**Work request**
Take the line that contains "k 8 = true →" and all lines after it, up to and including the last line of the data, and write them out exactly; nothing else belongs in the answer.

** Task inputs follows **

/-! ## Clusters, barriers, broadcast, snapshot (chapter 5) -/

/-- THE ROTATING SELF-TEST (R136 to R139). A turn begins with its handover window where the cluster runs and 40 µs have passed since the last; inside
the window the engine of the turn is taken as soon as it may be. At the window's end an engine that is taken is tested; one that is fenced takes no
part; one that could not be taken is passed over, and reported as class 0x0B where it was passed over before; in both cases the sequencer goes on. The
end of a test of 36 µs frees the engine, marks it tested or not, and the sequencer goes on to the next slot; a failure is reported as class 0x0A. -/
def Obligations.SelfTestTurns : Prop :=
  ∀ (c : Nat) (s : State),
    ((s.cluster c).bist = .idle → (s.cluster c).ready = true → (s.cluster c).gated = false → (s.cluster c).waking = none → (s.cluster c).fenced = false →
        (∀ t, (s.cluster c).turnAt = some t → s.passedUs t turnUs = true) → (s.nextSlot c (s.cluster c).bistSlot).isSome = true →
        exec (.selftestTurn c) s =
          .next (((s.gotoSlot c (s.cluster c).bistSlot).updCluster c (fun k => { k with bist := .window s.tick, turnAt := some s.tick })).takeForTest c))
    ∧ (∀ t, (s.cluster c).bist = .window t → s.passedUs t windowUs = false → exec (.selftestTurn c) s = .next (s.takeForTest c))
    ∧ (∀ t, (s.cluster c).bist = .window t → s.passedUs t windowUs = true →
        let u := s.takeForTest c
        let e := u.bistEngine c
        ((u.engine e).testing = true → exec (.handoverWindowEnd c) s = .next (u.updCluster c (fun k => { k with bist := .test u.tick })))
        ∧ ((u.engine e).testing = false → (u.engine e).fenced = true → exec (.handoverWindowEnd c) s =
            .next ((u.updCluster c (fun k => { k with bist := .idle })).gotoSlot c ((u.cluster c).bistSlot + 1)))
        ∧ ((u.engine e).testing = false → (u.engine e).fenced = false →
            let v := if (u.engine e).passed then u.report 0x0B 0 kindEng e 0 else u
            let w := (v.updEngine e (fun g => { g with due := false, passed := true })).updCluster c (fun k => { k with bist := .idle, passedOver := k.passedOver + 1 })
            exec (.handoverWindowEnd c) s = .next (w.gotoSlot c ((w.cluster c).bistSlot + 1))))
    ∧ (∀ t pass, (s.cluster c).bist = .test t → s.passedUs t testUs = true →
        ∃ u : State, (u.engine (s.bistEngine c)) = { s.engine (s.bistEngine c) with testing := false, passed := false, tested := pass, store := [] }
          ∧ (∀ e, e ≠ s.bistEngine c → u.engine e = s.engine e) ∧ (u.cluster c) = { s.cluster c with bist := .idle } ∧ (∀ d, d ≠ c → u.cluster d = s.cluster d)
          ∧ u = { s with eng := { s.eng with engines := u.eng.engines, clusters := u.eng.clusters } }
          ∧ exec (.selftestComplete c pass) s = .next (if pass = false ∧ (s.engine (s.bistEngine c)).fenced = false
              then (u.gotoSlot c ((u.cluster c).bistSlot + 1)).report 0x0A 0 kindEng (s.bistEngine c) 0 else u.gotoSlot c ((u.cluster c).bistSlot + 1)))

/-- A CLUSTER GATES WHEN IDLE AND WAKES ON AN EVENT (R151, R154, R155). Where the conditions of R154 have held for GATE_IDLE_US the cluster gates, and
nothing but the cluster and the engine of its self-test changes; a gated cluster that an event has reached, and that is not fenced, begins to wake; 8 µs
later it runs again, its sweep restarts at slot 0, and the orders that it missed are applied. A CLUSTER RESET CLEARS IT AND ITS READINESS FOLLOWS (R153,
R448, R452). An ordered reset of a cluster that runs, or the cluster's turn of the array reset, resets it; 42 µs after that every engine of it is
seated as R135 says, with 64 seats, and tested unless its test failed or it was fenced; a failed engine is fenced and passes its seat on. Outside the
array reset the cluster is then ready; in it all clusters become ready with the last. -/
def Obligations.ClustersGateAndReset : Prop :=
  (∀ (c : Nat) (s : State),
     (s.mayGate c = true → s.passedUs (s.cluster c).idleSince (s.cluster c).gateIdleUs = true →
         ∃ t, exec (.clusterGate c) s = .next t ∧ (t.cluster c).gated = true ∧ (t.cluster c).bist = .idle ∧ (∀ d, d ≠ c → t.cluster d = s.cluster d)
           ∧ (∀ e, e ≠ s.bistEngine c → t.engine e = s.engine e)
           ∧ t = { s with eng := { s.eng with engines := t.eng.engines, clusters := t.eng.clusters } })
     ∧ ((s.cluster c).gated = true → (s.cluster c).wakeReq = true → (s.cluster c).fenced = false →
         ∃ t, exec (.clusterWake c) s = .next t ∧ (∀ d, d ≠ c → t.cluster d = s.cluster d) ∧ t = { s with eng := { s.eng with clusters := t.eng.clusters } }
           ∧ t.cluster c = { s.cluster c with gated := false, wakeReq := false, waking := some s.tick, gateCount := satAdd 32 (s.cluster c).gateCount 1 })
     ∧ (∀ k, (s.cluster c).waking = some k → s.passedUs k 8 = true →
         ∃ t, exec (.clusterWakeReady c) s = .next ((s.cluster c).orders.foldl (fun u o => u.applyOrder c o) t) ∧ (∀ d, d ≠ c → t.cluster d = s.cluster d)
           ∧ t = { s with eng := { s.eng with clusters := t.eng.clusters } }
           ∧ t.cluster c = { s.cluster c with waking := none, bistSlot := 0, passedOver := 0, turnAt := none, idleSince := s.tick, orders := [] }))
  ∧ (∀ (c : Nat) (s : State),
     (c < 16 → (s.cluster c).resetAt = none → (s.cluster c).gated = false → (s.cluster c).waking = none → ((s.cluster c).resetReq = true ∨ s.arrayTurn c = true) →
         exec (.clusterReset c) s = .next (s.resetCluster c))
     ∧ (∀ k failed, (s.cluster c).resetAt = some k → s.passedUs k 42 = true →
         ∃ t : State, exec (.clusterReady c failed) s = .next (((clusterEngines c).filter (fun e => (t.engine e).fenced && (t.engine e).seated)).foldl State.passSeat t)
           ∧ (t.cluster c).done = true ∧ (t.cluster c).seats = 64 ∧ (t.cluster c).lost = [] ∧ (t.cluster c).resetAt = none
           ∧ (∀ e, e ∈ clusterEngines c → t.engine e = { s.engine e with
               seated := decide (e % engPerCluster < 64), tested := !(failed.contains (e % engPerCluster) || (s.engine e).fenced)
               fenced := failed.contains (e % engPerCluster) || (s.engine e).fenced })
           ∧ (∀ e, e ∉ clusterEngines c → t.engine e = s.engine e)
           ∧ (s.inMode [.load] = false → (t.cluster c).ready = true ∧ ∀ d, d ≠ c → t.cluster d = s.cluster d)
           ∧ (s.inMode [.load] = true → c < 16 → (s.cluster c).ready = false → (∀ d, d < 16 → d ≠ c → (s.cluster d).done = true) →
               ∀ d, d < 16 → (t.cluster d).ready = true)))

** End of Task inputs **

**Response to the exercise**
     ∧ (∀ k, (s.cluster c).waking = some k → s.passedUs k 8 = true →
         ∃ t, exec (.clusterWakeReady c) s = .next ((s.cluster c).orders.foldl (fun u o => u.applyOrder c o) t) ∧ (∀ d, d ≠ c → t.cluster d = s.cluster d)
           ∧ t = { s with eng := { s.eng with clusters := t.eng.clusters } }
           ∧ t.cluster c = { s.cluster c with waking := none, bistSlot := 0, passedOver := 0, turnAt := none, idleSince := s.tick, orders := [] }))
  ∧ (∀ (c : Nat) (s : State),
     (c < 16 → (s.cluster c).resetAt = none → (s.cluster c).gated = false → (s.cluster c).waking = none → ((s.cluster c).resetReq = true ∨ s.arrayTurn c = true) →
         exec (.clusterReset c) s = .next (s.resetCluster c))
     ∧ (∀ k failed, (s.cluster c).resetAt = some k → s.passedUs k 42 = true →
         ∃ t : State, exec (.clusterReady c failed) s = .next (((clusterEngines c).filter (fun e => (t.engine e).fenced && (t.engine e).seated)).foldl State.passSeat t)
           ∧ (t.cluster c).done = true ∧ (t.cluster c).seats = 64 ∧ (t.cluster c).lost = [] ∧ (t.cluster c).resetAt = none
           ∧ (∀ e, e ∈ clusterEngines c → t.engine e = { s.engine e with
               seated := decide (e % engPerCluster < 64), tested := !(failed.contains (e % engPerCluster) || (s.engine e).fenced)
               fenced := failed.contains (e % engPerCluster) || (s.engine e).fenced })
           ∧ (∀ e, e ∉ clusterEngines c → t.engine e = s.engine e)
           ∧ (s.inMode [.load] = false → (t.cluster c).ready = true ∧ ∀ d, d ≠ c → t.cluster d = s.cluster d)
           ∧ (s.inMode [.load] = true → c < 16 → (s.cluster c).ready = false → (∀ d, d < 16 → d ≠ c → (s.cluster d).done = true) →
               ∀ d, d < 16 → (t.cluster d).ready = true)))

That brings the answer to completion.